The first line of the entries below, the line containing "8#4, [(d.toNat, 0#4)])", and every line between them should be repeated exactly, and nothing else.

(Records contained in a dataset)
----------

/-- The access of an atomic, its operation and its destinations with their formats (R56, R171). -/
def State.atomicOf (s : State) : Instr → Option (Access × BitVec 4 × List (Nat × BitVec 4))
  | .atomAdd32 d sb o v r => some (s.atomicAccess 0#4 4 1 sb o v.toNat r, 0#4, [(d.toNat, 0#4)])
  | .atomAdd64 d sb o v r => some (s.atomicAccess 1#4 8 2 sb o v.toNat r, 1#4, [(d.toNat, 0#4), (d.toNat + 1, 0#4)])
  | .atomMinS32 d sb o v r => some (s.atomicAccess 2#4 4 1 sb o v.toNat r, 2#4, [(d.toNat, 0#4)])
  | .atomMinN32 d sb o v r => some (s.atomicAccess 3#4 4 1 sb o v.toNat r, 3#4, [(d.toNat, 0#4)])
  | .atomMaxS32 d sb o v r => some (s.atomicAccess 4#4 4 1 sb o v.toNat r, 4#4, [(d.toNat, 0#4)])
  | .atomMaxN32 d sb o v r => some (s.atomicAccess 5#4 4 1 sb o v.toNat r, 5#4, [(d.toNat, 0#4)])
  | .atomAnd d sb o v r => some (s.atomicAccess 6#4 4 1 sb o v.toNat r, 6#4, [(d.toNat, 0#4)])
  | .atomOr d sb o v r => some (s.atomicAccess 7#4 4 1 sb o v.toNat r, 7#4, [(d.toNat, 0#4)])
  | .atomXor d sb o v r => some (s.atomicAccess 8#4 4 1 sb o v.toNat r, 8#4, [(d.toNat, 0#4)])
  | .atomXchg32 d sb o v r => some (s.atomicAccess 9#4 4 1 sb o v.toNat r, 9#4, [(d.toNat, 0#4)])
  | .atomXchg64 d sb o v r => some (s.atomicAccess 10#4 8 2 sb o v.toNat r, 10#4, [(d.toNat, 0#4), (d.toNat + 1, 0#4)])
  | .atomCas32 d sb o v r => some (s.atomicAccess 11#4 4 2 sb o (2 * v.toNat) r, 11#4, [(d.toNat, 0#4)])
  | .atomCas64 d sb o v r => some (s.atomicAccess 12#4 8 4 sb o (4 * v.toNat) r, 12#4, [(d.toNat, 0#4), (d.toNat + 1, 0#4)])
  | .atomFaddF32 d sb o v r => some (s.atomicAccess 13#4 4 1 sb o v.toNat r, 13#4, [(d.toNat, 1#4)])
  | .atomFaddF64 d sb o v r => some (s.atomicAccess 14#4 8 2 sb o v.toNat r, 14#4, [(d.toNat, 8#4), (d.toNat + 1, 9#4)])
  | _ => none

/-- The access of an instruction that reads or writes memory lane by lane. -/
def State.accessOf (s : State) (i : Instr) : Option Access :=
  ((s.loadOf i).map (·.1)).or ((s.storeOf i).or ((s.atomicOf i).map (·.1)))

/-- The lanes that an instruction's access is made for: the real active ones, and for a load the active helper lanes too
(R15). -/
def State.accessLanes (s : State) (i : Instr) : Mask :=
  if (s.loadOf i).isSome then s.on i else s.real (s.on i)

/-- The state in which the agents of the lanes m are known to the detector (R175). -/
def State.touched (s : State) (m : Mask) : State :=
  (allLanes.filter (fun i => Mask.has (m &&& s.me.live) i)).foldl (fun s i => (s.touch s.cur i).2) s

/-- The checks of R165 pass for lane l, whose access is performed at the spots p. -/
def State.allows (s : State) (i : Instr) (x : Access) (l : Lane) (p : List Spot) : Prop :=
  (s.touched (s.accessLanes i)).judge s.cur (s.instrNo s.cur) s.pc x l = .go p

/-- Nothing holds back the access x of the lanes m: the operand log has room (R281), no lane acts for an open tile (R333), no older
access on path 0x3 waits (R153), and the history is short of every area's room by more than an instruction takes (R195). -/
structure State.free_ (s : State) (x : Access) (m : Mask) : Prop where
  log : s.me.logFull = false
  untiled : s.untiled
  io : s.me.ioWaits x m = false
  rising : mapRising s.races = true
  roomy : s.races.foldl (fun n e => n + e.2.length) 0 + 160 ≤ 2 ^ 20

/-- Byte of a location as the detector numbers them: a scratchpad's, or the home L2's (R7, R154). -/
def State.byteAt (s : State) (loc : Nat) : Byte :=
  if 2 ^ 60 ≤ loc then mapGet 0#8 (s.group (loc / 2 ^ 60 - 1)).sp (loc % 2 ^ 60) else s.mem.byte loc

/-- The locations of the bytes of spots, lowest address first. -/
def locsOf (l : List Spot) : List Nat := l.flatMap (fun p => (List.range p.size).map (fun j => p.loc + j))

/-- Spots in scratchpads and, under one buffer number, in local memory. -/
def homeSpots (buf : Nat) (l : List Spot) : Prop :=
  ∀ p ∈ l, match p with
    | .scratch _ o n => o + n ≤ 2 ^ 60
    | .memory pa n b _ => b = buf ∧ pa + n ≤ 2 ^ 57
    | _ => False

/-- Spots that a load reads at home: those, and in L1 no held copy of a path 0x1 sector, which may be old (R152, R158). -/
def State.freshSpots (s : State) (l : List Spot) : Prop :=
  ∀ p ∈ l, match p with
    | .scratch _ o n => o + n ≤ 2 ^ 60
    | .memory pa n _ path => pa + n ≤ 2 ^ 57 ∧ pa % 32 + n ≤ 32 ∧
        (path = 1 → mapHas (s.core (128 * s.me.die + s.me.core)).ro (pa / 32) = false)
    | _ => False

/-- A warp besides its waits and what the spin governor, the watch and race checks have noted of it, and its meeting registers,
which lanes that a write wakes from a spin may lose (R73, R79). -/
def Warp.unspun (w : Warp) : Warp :=
  { w with gov := Governor.empty, meet := allLanesOf 0#32, meetmask := allLanesOf 0#4, wait := allLanesOf .none, skipRace := allLanesOf none, skipWatch := allLanesOf none
           skipLate := allLanesOf [] }

/-- The device besides warps, groups, memory, the race history and the read-only sectors that cores hold. -/
def State.apart (s : State) : State := { s.besides with agents := [], races := [], rels := [], cores := [], mem := Mem.reset }

/-- From s to t no warp's meeting registers change but those of a warp whose lanes spin (R79). -/
def keepsMeets (s t : State) : Prop :=
  ∀ k, (s.warp k).gov.demoted = false → (t.warp k).meet = (s.warp k).meet ∧ (t.warp k).meetmask = (s.warp k).meetmask

/-- What an access leaves alone: everything but registers of the issuing warp and memory, the ordering it leaves behind
(R184, R193), copies in L1, and what the governor watches. The bundle steps past the word. -/
structure accessFrame (s t : State) : Prop where
  device : t.apart = s.apart
  cores : ∀ k, t.core k = { s.core k with ro := (t.core k).ro }
  others : ∀ k, k ≠ s.cur → (t.warp k).unspun = (s.warp k).unspun
  warp : t.me.besides.unspun = s.me.besides.unspun
  meets : keepsMeets s t
  masks : t.me.m = s.me.m ∧ t.me.fcsr = s.me.fcsr
  straight : noBranch s t
  pc : t.me.pc = s.stepped s.bundle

----------

## SOLUTION TO THIS PROBLEM
/-- The access of an atomic, its operation and its destinations with their formats (R56, R171). -/
def State.atomicOf (s : State) : Instr → Option (Access × BitVec 4 × List (Nat × BitVec 4))
  | .atomAdd32 d sb o v r => some (s.atomicAccess 0#4 4 1 sb o v.toNat r, 0#4, [(d.toNat, 0#4)])
  | .atomAdd64 d sb o v r => some (s.atomicAccess 1#4 8 2 sb o v.toNat r, 1#4, [(d.toNat, 0#4), (d.toNat + 1, 0#4)])
  | .atomMinS32 d sb o v r => some (s.atomicAccess 2#4 4 1 sb o v.toNat r, 2#4, [(d.toNat, 0#4)])
  | .atomMinN32 d sb o v r => some (s.atomicAccess 3#4 4 1 sb o v.toNat r, 3#4, [(d.toNat, 0#4)])
  | .atomMaxS32 d sb o v r => some (s.atomicAccess 4#4 4 1 sb o v.toNat r, 4#4, [(d.toNat, 0#4)])
  | .atomMaxN32 d sb o v r => some (s.atomicAccess 5#4 4 1 sb o v.toNat r, 5#4, [(d.toNat, 0#4)])
  | .atomAnd d sb o v r => some (s.atomicAccess 6#4 4 1 sb o v.toNat r, 6#4, [(d.toNat, 0#4)])
  | .atomOr d sb o v r => some (s.atomicAccess 7#4 4 1 sb o v.toNat r, 7#4, [(d.toNat, 0#4)])
  | .atomXor d sb o v r => some (s.atomicAccess 8#4 4 1 sb o v.toNat r, 8#4, [(d.toNat, 0#4)])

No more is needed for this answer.